Previously, exclusions needed to be included within the publicly visible scope statement on your certificate. Organisations can now confidentially document exclusions within the assessment itself, improving clarity while reducing unnecessary public detail.
However, exclusions must now be clearly justified. Where networks are excluded from scope, applicants must explain:
- What parts of the infrastructure are excluded.
- Why they are excluded.
- How are they segregated from in-scope networks.
Definition of Devices in Scope
The longstanding wording for what constitutes a device being in scope has been refreshed.
Cyber Essentials requirements apply to all devices and software in scope that meet any of these conditions:
- Can accept incoming network connections from internet-connected devices.
- Can establish outbound connections to devices via the internet.
- Control the flow of data between any of the above devices and the internet.
Bottom line: If a device can send data to the internet, receive data from it, or control traffic between other systems and the internet, it is likely in scope.
CE+ Testing Logistics
Along with the hardening of the random device sampling requirements.
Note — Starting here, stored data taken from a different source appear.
-- ==== Sys2Proof/Machine/Kiln.lean ====
section
/-! DEFINITION. The kiln: job rings and pickup (R142, R143, R165, R168), start (R144, R146), factor blocks (R139 to R141), folds
(R148), the operations, deadlines (R156 to R161), restarts (R166) and resolution (R140, R163, R167). -/

namespace Sys2Proof.Machine

/-! Descriptors (Table 6.3) -/

/-- Word i of a job's descriptor. -/
def KilnJob.w (j : KilnJob) (i : Nat) : Nat := nth j.words i
/-- op. -/
def KilnJob.op (j : KilnJob) : Nat := bits (j.w 0) 7 4
/-- policy. -/
def KilnJob.policy (j : KilnJob) : Nat := bits (j.w 0) 9 8
/-- fold, or op FOLD (R148). -/
def KilnJob.folds (j : KilnJob) : Bool := bitOf (j.w 0) 14 || j.op == 1
/-- ldl. -/
def KilnJob.ldl (j : KilnJob) : Bool := bitOf (j.w 0) 15
/-- p_log. -/
def KilnJob.pLog (j : KilnJob) : Nat := bits (j.w 0) 13 12
/-- n. -/
def KilnJob.n (j : KilnJob) : Nat := bits (j.w 5) 15 0
/-- m. -/
def KilnJob.m (j : KilnJob) : Nat := bits (j.w 5) 31 16
/-- fblk. -/
def KilnJob.fblk (j : KilnJob) : Nat := bits (j.w 3) 47 0
/-- gyle. -/
def KilnJob.gyle (j : KilnJob) : Nat := bits (j.w 1) 47 0
/-- stat_gyle. -/
def KilnJob.statGyle (j : KilnJob) : Nat := bits (j.w 2) 47 0
/-- The iteration cap; 0 means 40. -/
def KilnJob.cap (j : KilnJob) : Nat := if bits (j.w 0) 39 32 = 0 then 40 else bits (j.w 0) 39 32
/-- The refinement cap; 0 means 4. -/
def KilnJob.refineCap (j : KilnJob) : Nat := if bits (j.w 0) 43 40 = 0 then 4 else bits (j.w 0) 43 40
/-- reg_exp; 0 means -23. -/
def KilnJob.regExp (j : KilnJob) : Int := if bits (j.w 5) 47 40 = 0 then -23 else signed 8 (bits (j.w 5) 47 40)
/-- conv_tol; +0 means 2^-20. -/
def KilnJob.convTol (j : KilnJob) : Nat := if bits (j.w 7) 63 32 = 0 then fp32.enc (.fin false 1 (-20)) else bits (j.w 7) 63 32
/-- accept_tol; +0 means 2^-10. -/
def KilnJob.acceptTol (j : KilnJob) : Nat := if bits (j.w 8) 31 0 = 0 then fp32.enc (.fin false 1 (-10)) else bits (j.w 8) 31 0
/-- rep_iter. -/
def KilnJob.repIter (j : KilnJob) : Nat := bits (j.w 12) 7 0
/-- rep_status. -/
def KilnJob.repStatus (j : KilnJob) : Nat := bits (j.w 12) 15 8
/-- gfmt is W64. -/
def KilnJob.gWide (j : KilnJob) : Bool := bits (j.w 5) 55 48 == 8
/-- gaddr. -/
def KilnJob.gaddr (j : KilnJob) : Nat := bits (j.w 4) 47 0
/-- rhs. -/
def KilnJob.rhs (j : KilnJob) : Nat := bits (j.w 10) 47 0
/-- work. -/
def KilnJob.area (j : KilnJob) : Nat := bits (j.w 9) 47 0
/-- cmask. -/
def KilnJob.cmask (j : KilnJob) : Nat := bits (j.w 11) 27 0

/-- Some reserved bit of the descriptor is set (Table 6.3). -/
def KilnJob.reserved (j : KilnJob) : Bool :=
  [(0, 63, 44), (0, 23, 21), (0, 11, 10), (0, 3, 1), (1, 63, 48), (2, 63, 48), (3, 63, 48), (4, 63, 60), (5, 63, 56), (9, 63, 48),
   (10, 63, 48), (11, 63, 32), (12, 63, 19), (13, 11, 8), (15, 63, 0)].any (fun (r : Nat × Nat × Nat) => bits (j.w r.1) r.2.1 r.2.2 != 0)

/-- The gyle number that stands for none (R193). -/
def noGyle : Nat := 0xFFFFFFFFFFFF

/-! Factor blocks (R139) -/

/-- Bytes of a factor slot. -/
def slotSize (n : Nat) : Nat := 2048 * (n / 32) * (n / 32 + 1)

/-- Bytes of a factor block. -/
def blockSize (n : Nat) : Nat := 0x1000 + 2 * slotSize n + 8 * n * n

/-- Address of factor slot k. -/
def factorSlot (fblk n k : Nat) : Nat := fblk + 0x1000 + k * slotSize n

/-- Address of root slot k. -/
def rootSlot (fblk n k : Nat) : Nat := fblk + 0x1000 + 2 * slotSize n + k * (4 * n * n)

/-- Offset in a factor slot of entry (i, j), i <= j. -/
def factorOffset (i j : Nat) : Nat :=
  let J := j / 32
  4096 * (J * (J + 1) / 2 + i / 32) + 4 * (32 * (i % 32) + j % 32)

/-- Header word i of a factor block (Table 6.2). -/
def headWord (d : Dev) (p fblk i : Nat) : Nat := viewNat d p (fblk + 8 * i) 8

/-- Active factor slot of a block. -/
def headFsel (d : Dev) (p fblk : Nat) : Nat := bits (headWord d p fblk 0) 19 19
/-- Active root slot of a block. -/
def headRsel (d : Dev) (p fblk : Nat) : Nat := bits (headWord d p fblk 0) 18 18

/-- Reads a factor slot's upper triangle (R139, R148). -/
def readFactor (d : Dev) (p fblk n k : Nat) : Mat :=
  buildMat n n (fun i j => if i ≤ j then viewNat d p (factorSlot fblk n k + factorOffset i j) 4 else 0)

/-- Writes a factor slot; a diagonal block is stored symmetric (R148). -/
def writeFactor (d : Dev) (p fblk n k : Nat) (f : Mat) : Dev :=
  forEach (List.range n) d (fun d i => forEach (List.range n) d (fun d j =>
    if i / 32 ≤ j / 32 then
      viewWriteNat d p (factorSlot fblk n k + factorOffset i j) 4 (if i ≤ j then ent f i j else ent f j i)
    else d))

/-- Writes an n x n root slot from a matrix of c columns; the others are zero (R139). -/
def writeRoot (d : Dev) (p fblk n k c : Nat) (x : Mat) : Dev :=
  forEach (List.range n) d (fun d i => forEach (List.range n) d (fun d j =>
    viewWriteNat d p (rootSlot fblk n k + 4 * (n * i + j)) 4 (if j < c then ent x i j else 0)))

/-! Jobs -/

/-- The unresolved jobs of a partition, in ring order. -/
def kjobsOf (d : Dev) (p : Nat) : List KilnJob := (Tab.get? d.kjobs p).getD []

/-- Replaces job i of a partition. -/
def setJob (d : Dev) (p i : Nat) (j : KilnJob) : Dev := { d with kjobs := Tab.put d.kjobs p ((kjobsOf d p).set i j) }

/-- Kiln cores granted to a partition (KLN_PCFGp.cores). -/
def grantedCores (d : Dev) (p : Nat) : List Nat := (List.range 8).filter (fun k => bitOf (getF d (F.klnPcfg_cores p)) k)

/-- A core that holds no job and is not retired (Table 6.14). -/
def coreFree (d : Dev) (k : Nat) : Bool := getF d (F.klnCore_state k) ≤ 1

/-- Free granted cores, ascending. -/
def freeCores (d : Dev) (p : Nat) : List Nat := (grantedCores d p).filter (coreFree d)

/-- Granted banks of a partition. -/
def grantedBanks (d : Dev) (p : Nat) : List Nat :=
  ((List.range (getF d (F.klnPcfg_bank_cnt p))).map (fun i => getF d (F.klnPcfg_bank_first p) + i)).filter (fun b => b < 52)

/-- Some job holds the kiln bank. -/
def bankHeld (d : Dev) (b : Nat) : Bool := d.kjobs.any (fun e => e.2.any (fun j => j.banks.contains b))

/-- The working set of Table 6.4 in bytes. -/
def workingSet (j : KilnJob) : Nat :=
  let q := 4 * j.n * j.n
  if j.op = 2 then 6 * q
  else if j.op = 3 then 2 * q
  else if j.op = 4 then 3 * q
  else if j.op = 5 then (if j.ldl then 3 * q else 2 * q) + 3 * (4 * j.n * j.m)
  else 0

/-- Banks of the working set, rounded up to whole banks (R146). -/
def bankNeed (j : KilnJob) : Nat := cdiv (workingSet j) 0x200000

/-- The job runs resident (R146). -/
def resident (d : Dev) (p : Nat) (j : KilnJob) : Bool :=
  decide (j.n ≤ 2048) && decide (bankNeed j ≤ getF d (F.klnPcfg_bank_cnt p))

/-- The job streams from and to its work area: not FOLD or INIT, which take none (R146). -/
def streams (d : Dev) (p : Nat) (j : KilnJob) : Bool := decide (2 ≤ j.op) && !resident d p j

/-- n bytes from a lie in mapped pages of the partition's HBM window. -/
def inHbmWindow (d : Dev) (p a n : Nat) : Bool := decide (a + n ≤ 0x014000000000) && rangePages d p a n

/-- The extents of a job other than its ring entry. -/
def jobExtents (d : Dev) (p : Nat) (j : KilnJob) : List (Nat × Nat) :=
  [(j.fblk, blockSize j.n)] ++
  (if j.folds then [(j.gaddr, j.n * j.n * (if j.gWide then 8 else 4))] else []) ++
  (if streams d p j then [(j.area, workingSet j)] else []) ++
  (if j.op = 5 then [(j.rhs, 4 * j.n * j.m)] else [])

/-- Some byte the job names is held (R237, R242, R248). -/
def jobHeld (d : Dev) (p : Nat) (j : KilnJob) : Bool :=
  heldWrite d p j.slot 128 || heldWrite d p j.fblk (blockSize j.n) || (jobExtents d p j).any (fun e => heldRange d p e.1 e.2) ||
  (streams d p j && heldWrite d p j.area (workingSet j))

/-- The field checks of code 0x11 (Table 6.8, R193, R394). -/
def badField (d : Dev) (p : Nat) (j : KilnJob) : Bool :=
  let beta := f32 (bits (j.w 6) 31 0)
  let lambda := f32 (bits (j.w 7) 31 0)
  let cores := bits (j.w 0) 19 16
  let fmt := bits (j.w 5) 55 48
  j.reserved || !([0, 1, 2, 4, 8].contains cores) ||
  !(Val.zero.le beta && beta.below Val.one) || !(lambda.isFin && Val.zero.le lambda) ||
  decide (j.regExp < -60 ∨ j.regExp > -8) || !(fmt == 0 || fmt == 8) ||
  j.gyle == noGyle || j.statGyle == noGyle || !cmaskOk d p j.cmask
A further change has been made to ensure applicants are adhering to the 14-day patch cycle. Going forward, internal scans will need to be carried out on two separate groups should the initial scans fail and detect missing patches. This reinforces that patching is being done estate-wide, not just to devices sampled.
Other worthwhile mentions
While these aren’t currently represented as technical controls, they still serve as important activities and considerations for the Cyber Essentials audience and have been expanded upon within the suite of documents published with this year’s update.
Asset management – Effective asset management underpins all five Cyber Essentials controls. You cannot protect what you do not know exists. Without this visibility, compliance becomes guesswork.
Backups – Enable automatic backups where available, for greater data redundancy, should the worst happen. It is recommended to implement an appropriate backup solution where absent.
Conclusion
Fundamentally, the ongoing maintenance and incremental updates to Cyber Essentials demonstrate a clear commitment from its stakeholders to keep the scheme practical, relevant, and aligned with evolving threats.
The 2026 Danzell update does not radically change the scheme, but it does remove ambiguity, strengthen enforcement in key areas such as MFA and patching, and place greater emphasis on accurate scoping and asset visibility.